Prometheus 采用 pull 模式，可能由于不在一个子网或者防火墙原因，导致 Prometheus 无法直接拉取各个 target 数据。

在监控业务数据的时候，需要将不同数据汇总, 由 Prometheus 统一收集。

缺点有：

将多个节点数据汇总到 pushgateway, 如果 pushgateway 挂了，受影响比多个 target 大。

Prometheus 拉取状态 up 只针对 pushgateway, 无法做到对每个节点有效。

Pushgateway 可以持久化推送给它的所有监控数据。因此，即使你的监控已经下线，prometheus 还会拉取到旧的监控数据，需要手动清理 pushgateway 不要的数据。

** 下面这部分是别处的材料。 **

-- ==== Sys2Proof/Machine/Bank.lean ====
section
/-! DEFINITION. Task records, pending blocks, the queue bank and the cuff (R276-R279, R282-R284), as they are performed
at the owner; cancelling (R290) and delivery (R286-R288). -/
namespace Sys2Proof.Machine

/-! ## Records (R276) -/

/-- Slot tag and word of one word of a pair. -/
def slotOf (tagged : Bool) (w mark : Nat) : Nat × Word :=
  if tagged then (1, BitVec.ofNat 64 w) else if mark ≠ 0 then (2, BitVec.ofNat 64 (mark - 1)) else (0, BitVec.ofNat 64 w)

/-- The six slots of a record at a flat address. -/
def State.readSlots (s : State) (a : Nat) : Nat → List (Nat × Word)
  | 0 => []
  | n + 1 =>
    let lo := s.readAt 0 a 8
    let hi := s.readAt 0 (a + 8) 8
    let tagged := s.tagAt a && lo.2 == 0 && hi.2 == 0
    slotOf tagged lo.1 lo.2 :: slotOf tagged hi.1 hi.2 :: State.readSlots s (a + 16) n

/-- The record that the memory unit of a tile builds from 64 bytes of its scratchpad. -/
def State.readRec (s : State) (t a : Nat) : TaskRec × State :=
  let s := s.lookWords a 8
  let c := s.readAt 0 a 8
  let id := s.readAt 0 (a + 8) 8
  ({ ctrlMark := c.2, prio := bits c.1 20 19, entry := bits c.1 18 0,
     taskid := BitVec.ofNat 64 (if id.2 = 0 then id.1 else id.2 - 1), tpsn := id.2 != 0,
     slots := s.readSlots (a + 16) 3, builder := t }, s)

def atagOf : List (Nat × Word) → Nat
  | [] => 0
  | x :: xs => x.1 % 4 + 4 * atagOf xs

/-- The eight words of a record (Table 12.1); a poisoned CTRL word holds its class. -/
def recWords (r : TaskRec) : List Nat :=
  (if r.ctrlMark ≠ 0 then r.ctrlMark - 1
   else boolNat r.tpsn * 2 ^ 36 + atagOf r.slots * 2 ^ 24 + r.prio * 2 ^ 19 + r.entry) ::
  r.taskid.toNat :: r.slots.map fun x => x.2.toNat

/-- The slots of a record read from its words, with the tags of its CTRL word; a word read poisoned is a poisoned
slot. -/
def slotsFrom (atag : Nat) : List (Nat × Nat) → List (Nat × Word)
  | [] => []
  | (w, m) :: ws =>
    (if m ≠ 0 then (2, BitVec.ofNat 64 (m - 1)) else (atag % 4, BitVec.ofNat 64 w)) :: slotsFrom (atag / 4) ws

/-- A capability half whose other half is poisoned is data. -/
def pairUp : List (Nat × Word) → List (Nat × Word)
  | x :: y :: r =>
    (if x.1 = 1 ∧ y.1 ≠ 1 then (0, x.2) else x) :: (if y.1 = 1 ∧ x.1 ≠ 1 then (0, y.2) else y) :: pairUp r
  | l => l

/-- The record whose words, with marks, are given. -/
def recOf (builder : Nat) (ws : List (Nat × Nat)) : TaskRec :=
  let c := ws.headD (0, 0)
  let id := ws.getD 1 (0, 0)
  { ctrlMark := c.2, prio := bits c.1 20 19, entry := bits c.1 18 0,
    taskid := BitVec.ofNat 64 (if id.2 = 0 then id.1 else id.2 - 1), tpsn := id.2 != 0 || (c.2 == 0 && bit c.1 36),
    slots := pairUp (slotsFrom (bits c.1 35 24) ((ws.drop 2).take 6)), builder := builder }

/-- Capability halves become data when a record crosses to another package. -/
def TaskRec.untag (r : TaskRec) : TaskRec := { r with slots := r.slots.map fun x => (if x.1 = 1 then 0 else x.1, x.2) }

/-! ## The cuff (R284) -/

/-- Virtual address of an entry of the cuff. -/
def Cuff.place (k : Cuff) (i : Nat) : Nat := k.base + 128 * ((k.head + i) % 2 ^ k.log2)

/-- The stamp of R282 as the entry holds it after the record, with the mark of a poisoned CTRL word: the entry's own words
stay clean, so that a later record of the place is read as it is written (R161; log 17). -/
def stampWords (b : BankRec) : List Nat :=
  [b.ring + 16 * b.level, b.stamp, (match b.block with | some a => a | none => 0), b.r.ctrlMark, 0, 0, 0, 0]

/-! ## Stored errors of the bank (R284, R388) -/

/-- A record as a read of the bank's words gives it: a word with an uncorrectable error is poisoned with class 0x01. -/
def BankRec.read (b : BankRec) : BankRec :=
  if b.unc.isEmpty then { b with one := [] }
  else
    let ws := (recWords b.r).zipIdx.map fun x =>
      if b.unc.contains x.2 then (x.1, 2) else (x.1, if x.2 = 0 then b.r.ctrlMark else 0)
    { b with r := recOf b.r.builder ws, unc := [], one := [] }

/-- A read of a record's words in a cluster's bank: corrected errors are counted, the record named by its order. -/
def State.readBank (s : State) (c : Nat) (b : BankRec) : BankRec × State :=
  (b.read, b.one.foldl (fun s w => if b.unc.contains w then s else s.charge 0 (bankUnit c) b.order) s)

/-- The scrubber's read of a record of the bank. -/
def State.lookBankRow (s : State) (c row : Nat) : State :=
  match (s.cluster c).bank[row]? with
  | none => s
  | some b =>
    let r := s.readBank c b
    r.2.updCluster c fun x => { x with bank := x.bank.map fun y => if y.order = b.order then r.1 else y }

def State.clusterCtx (s : State) (c : Nat) : Nat := (s.tile (clusterTile c 0)).ctx

/-- A record written to the cuff; false where it has no room or its next page cannot be written. -/
def State.cuffWrite (s : State) (c : Nat) (b : BankRec) : Bool × State :=
  match (s.cluster c).cuff with
  | none => (false, s)
  | some k =>
    if 2 ^ k.log2 ≤ k.entries.length then (false, s)
    else
      let va := k.place k.entries.length
      let ctx := s.clusterCtx c
      let w := s.vwrites ctx va (recWords b.r ++ stampWords b)
      if !w.1 then (false, w.2)
      else
        (true, w.2.updCluster c fun x => { x with cuff := some { k with entries := k.entries ++ [b] } })

/-- An access to the queue bank waits while the bank copies a row to its spare (R399). -/
def State.unlessMending (s : State) (c : Nat) (act : Host.Outcome State Fault Refusal) : Host.Outcome State Fault Refusal :=
  if (s.cluster c).mending.contains 1 then .next s else act

/-! ## Pushes (R279) -/

/-- A record offered to the queue bank of a cluster: it enters the bank, else the cuff, else is refused. -/
def State.push (s : State) (c ring : Nat) (r : TaskRec) (block : Option Nat) : Bool × State :=
  let x := s.cluster c
  let b : BankRec := { r := r, ring := ring, level := if r.ctrlMark = 0 then r.prio else 0, stamp := x.counter,
                       block := block, order := x.bankOrder, pushed := x.bankOrder }
  if x.bank.length < 1024 then (true, s.setCluster c { x with bank := x.bank ++ [b], bankOrder := x.bankOrder + 1 })
  else (s.setCluster c { x with bankOrder := x.bankOrder + 1 }).cuffWrite c b
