/-- Thread j of a tile at placement (Table 2.9): at the entry, or waiting in WFW. -/
def Launch.startThread (l : Launch) (firmware : Option Nat) (t j : Nat) : Thread :=
  let base : Thread :=
    { mode := l.replayMode, seed := BitVec.ofNat 64 (t * 8 + j), tvec := if l.vof.tentry = 0 then 0 else BitVec.ofNat 64 (gaSpad t l.vof.tentry) }
  if j = 0 || l.allThreads then
    let pc := BitVec.ofNat 64 (gaSpad t l.vof.entry)
    { base with g := l.startRegs firmware t j, pc := pc, code := some (imageCode l.vof.codesz), run := .rotation, wanted := [pcLine pc] }
  else { base with run := .wfw }

/-- Threads 0 to 7. -/
def Launch.startThreads (l : Launch) (firmware : Option Nat) (t : Nat) : SMap Thread :=
  (List.range 8).map fun j => (j, l.startThread (if j = 0 then firmware else none) t j)

/-- A tile at placement: kernel state fresh, what its queues hold kept. -/
def Launch.startTile (l : Launch) (firmware : Option Nat) (t : Nat) (x : Tile) : Tile :=
  { x.bare true with wiped := false, region := some l.id, ctx := l.ctx, replay := l.replayMode, imageSize := l.vof.codesz,
                     threads := l.startThreads firmware t, rot := if l.replayMode then 0 else 7, wfwNext := 1 }

/-- The training block of a channel: stack s, channel c (R413). -/
def trainBlock (stack channel : Nat) : Nat := 0x0400_0000 + 0x10_0000 * stack + 0x1000 * channel

/-- The block that firmware context 0's thread 0 is given: the channel of its record's ARG word, stack * 32 +
channel. -/
def State.firmwareBlock (s : State) (l : Launch) : Option Nat :=
  if (s.ctxOf l.ctx).firmware then some (trainBlock (l.field 1 / 32 % 16) (l.field 1 % 32)) else none

/-- The image is broadcast over scratchpads whose words are zero, clean, empty and untagged, and the threads start; tiles that a
fence has taken stay as they are (R99, R205). -/
def State.startRegion (s : State) (l : Launch) (img : List Byte) : State :=
  let fw := s.firmwareBlock l
  let s := l.clusters.zipIdx.foldl (fun s x => s.updCluster x.1 fun cl =>
    { cl with cuff := (l.cuffs[x.2]?).map fun k => { base := k.1, log2 := k.2 % 32 } }) s
  let s := l.tiles.foldl (fun s t =>
    if (s.tile t).fenced then s
    else ((s.eraseSpad t).setBytes (spad t 0) img).setTile t (l.startTile fw t (s.tile t))) s
  let n := s.orders
  { s with orders := n + 1 }.updLaunch l.id fun l => { l with phase := .running, started := n }

/-- INDEX of RUNNING: the region's tile origin. -/
def Launch.origin (l : Launch) : Nat := 4 * l.cx + 2 * l.cy * 2 ^ 8

/-- LAUNCH_LOAD: the placed image is read, checked, verified and relocated, and its threads start; the first failure
ends the launch and releases its region. -/
def execLaunchLoad (id : Nat) (s : State) : Host.Outcome State Fault Refusal := s.orWait fun s =>
  match s.launch id with
  | none => .next s
  | some l =>
    if l.phase != .placed || s.noPlacing then .next s
    else
      let fail := fun (s : State) (st : Status) (i : Nat) =>
        (.next ((s.releaseRegion l true).endLaunch l st i 8) : Host.Outcome State Fault Refusal)
      let v := l.vof
      let code := s.readImage l 64 (v.codesz + v.datasz)
      match code.1 with
      | .error e => fail code.2 .imageRead e.index
      | .ok img =>
        let tbl := code.2.readImage l v.reloff (16 * v.nreloc)
        match tbl.1 with
        | .error e => fail tbl.2 .imageRead e.index
        | .ok tb =>
          let s := tbl.2
          if v.region ≠ 0 ∧ v.region ≠ l.w + l.h * 2 ^ 16 then fail s .shape 0
          else
            let sg := if (s.ctxOf l.ctx).signed then s.verifyImage l else (some [], s)
            match sg.1 with
            | none => fail sg.2 .imageSig 0
            | some d =>
              let s := sg.2
              let s := if d = [] then s else s.setCtx l.ctx { s.ctxOf l.ctx with chain := extendChain (s.ctxOf l.ctx).chain d }
              match l.relocateAll s.pkg tb v.nreloc 0 img with
              | .error (st, i) => fail s st i
              | .ok img =>
                let s := s.startRegion l img
                .next (s.writeStatus l.status l.id .running l.origin)

/-! ## Completion and KILL (R340, R341) -/

/-- A tile of a region has nothing left to do. -/
def Tile.finished (x : Tile) : Bool :=
  x.threads.all (fun h => h.2.run == .halted || h.2.run == .wfw) && x.spawn.isEmpty && x.matq.isEmpty &&
    x.copyq.all (fun c => !c.2.live) &&
    x.posted.all (fun p => !((List.range 8).any fun h => drains h p))

def Cluster.finished (x : Cluster) : Bool :=
  x.bank.isEmpty && x.staging.isEmpty && (match x.cuff with | some k => k.entries.all fun b => b.void | none => true)

/-- Threads of a region halted under R187. -/
def State.halted187 (s : State) (l : Launch) : Nat :=
  (l.tiles.map fun t => ((s.tile t).threads.filter fun h => h.2.halt187).length).foldl (· + ·) 0

/-- A fault record of the firmware context has not reached Evodon yet (R413). -/
def State.recordsWait (s : State) (l : Launch) : Bool := (s.ctxOf l.ctx).firmware && s.held.any fun r => r.ctx == l.ctx

/-- LAUNCH_COMPLETION: DONE, the done flag, and the release; a launch that a fence has touched is KILLED (R396). -/
def execLaunchCompletion (id : Nat) (s : State) : Host.Outcome State Fault Refusal := s.orWait fun s =>
  match s.launch id with
  | none => .next s
  | some l =>
    if l.phase != .running || s.recordsWait l || !(l.tiles.all fun t => (s.tile t).finished) ||
        !(l.clusters.all fun c => (s.cluster c).finished) then
      .next s
    else
      let n := s.halted187 l
      let s := if l.fenceHit then s.endLaunch l .killed 0 8 else s.endLaunch l .done n 0
      .next (s.releaseRegion l true)

/-- KILL: the launch of an id ends; a device thread reaches only those of its own context. -/
def execKill (v : Word) (who : Writer) (s : State) : Host.Outcome State Fault Refusal := s.orWait fun s =>
  match s.launches.find? fun l => l.id % 2 ^ 24 == v.toNat % 2 ^ 24 with
  | none => .next s
  | some l =>
    let mine := match who with | .host => true | .device c => l.ctx == c
    .next (if mine then s.killLaunch l else s)

/-! ## Crown bindings (R342) -/

/-- The fields of Table 17.9. -/
def Crown.ofWord (v : Nat) : Crown :=
  { bound := true, t := bits v 50 48 + 1, ctx := bits v 45 40, w := bits v 29 24 + 1, h := bits v 35 30 + 1,
    x0 := bits v 5 0, y0 := bits v 13 8 }

/-- The rectangle lies within regions of its context, and a device thread names its own context. -/
def State.bindable (s : State) (c : Crown) (who : Writer) : Bool :=
  (match who with | .host => true | .device k => c.ctx == k) && decide (c.x0 + c.w ≤ 64) && decide (c.y0 + c.h ≤ 64) &&
    c.tiles.all fun t => match s.holder (clusterOf t) with | some l => l.ctx == c.ctx | none => false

curl -X DELETE http://127.0.0.1:9091/metrics/job/Ping_check/instance/y （del单个）

curl -X DELETE http://172.16.11.198:9091/metrics/job/Ping_check（del一组）

curl -X PUT http://172.16.11.198:9091/api/v1/admin/wipe（del all）

下载安装

prometheus.io 下载
./pushgateway --web.enable-admin-api 启动

Prometheus配置
- job_name: 'pushgateway'
  static_configs:
    - targets:
      - 127.0.0.1:9091
        labels:
          instance: pushgateway

采集脚本范例（等待连接数）

#!/bin/bash
instance_name=`hostname -f | cut -d '.' -f1`  # 本机机器名 变量 用于之后得标签

if [ $instance_name == "localhost" ];then  # 要求机器名不能是localhost 不然标签无法区分
  echo "Must FQDN hostname"
  exit 1
fi

label="count_netstat_wait_connections"  # 定义一个新的key
count_netstat_wait_connections=`netstat -an | grep -i wait | wc -l`  # 定义一个value

# 推送多个数据 
echo "$label $count_netstat_wait_connections"
echo "$label $count_netstat_wait_connections" | curl --data-binary @- http://172.16.11.198:9091/metrics/job/pushgateway1/instance/$instance_name  

# 自定义label及推送多个指标
cat <<EOF | curl --data-binary @- http://172.16.11.198:9091/metrics/job/pushgateway1/instance/$instance_name 
# TYPE test_metrics counter
test_metrics{label="app1",name="demo"} 100.00
# TYPE another_test_metrics gauge
# HELP another_test_metrics Just an example.
another_test_metrics 123.45
EOF


# /metrics/job/<JOB_NAME>{/<LABEL_NAME>/<LABEL_VALUE>}  # 推送数据定义

shell 获取ping数据

关键命令使用

# 延迟
timeout 5 ping -q -A -s 500 -W 1000 -c 10 127.0.0.1 | grep rtt | awk -F '/' '{print $5}'
-s 包大小 默认64
-W 延迟timeout
-c 发送多少个数据包

# 丢包
timeout 5 ping -q -A -s 500 -W 1000 -c 10 127.0.0.1 | grep transmitted | awk '{print $6}'

获取指标上传到pushgateway

#!/bin/bash

# 捕获异常信号，执行优雅操作
trap 'rm -f tmp_push_prometheus.txt && curl -X PUT http://$pushgateway_addr/api/v1/admin/wipe && exit' ERR EXIT SIGINT

# 相关指标
ping_lost_package="ping_lost_package" # 定义一个丢包率label
ping_rtt_avg="ping_rtt_avg"           # 定义一个延迟lable
pushgateway_addr="172.16.11.198:9091"

# 监控下线，删除指标
del_value() {
	curl -X DELETE http://$pushgateway_addr/metrics/job/Ping_check/instance/$1
}
# 推送指标到pushgateway
push_prometheus(){
    curl -X POST --data-binary @tmp_push_prometheus.txt http://$pushgateway_addr/metrics/job/Ping_check/instance/$1
}

# 获取指标并上传到pushgateway
func() {
	x=0 # 计数器（用于对应两个数组的值）
	for ip in ${ips[*]}; do
		for label in ${ipLabels[*]}; do
			echo $ip ${ipLabels[$x]}

			ping_lost_package=$(timeout 5 ping -q -A -s 500 -W 1000 -c 10 $ip | grep transmitted | awk '{print $6}' | awk -F '%' '{print $1}')
			ping_rtt_avg=$(timeout 5 ping -q -A -s 500 -W 1000 -c 10 $ip | grep rtt | awk -F '/' '{print $5}')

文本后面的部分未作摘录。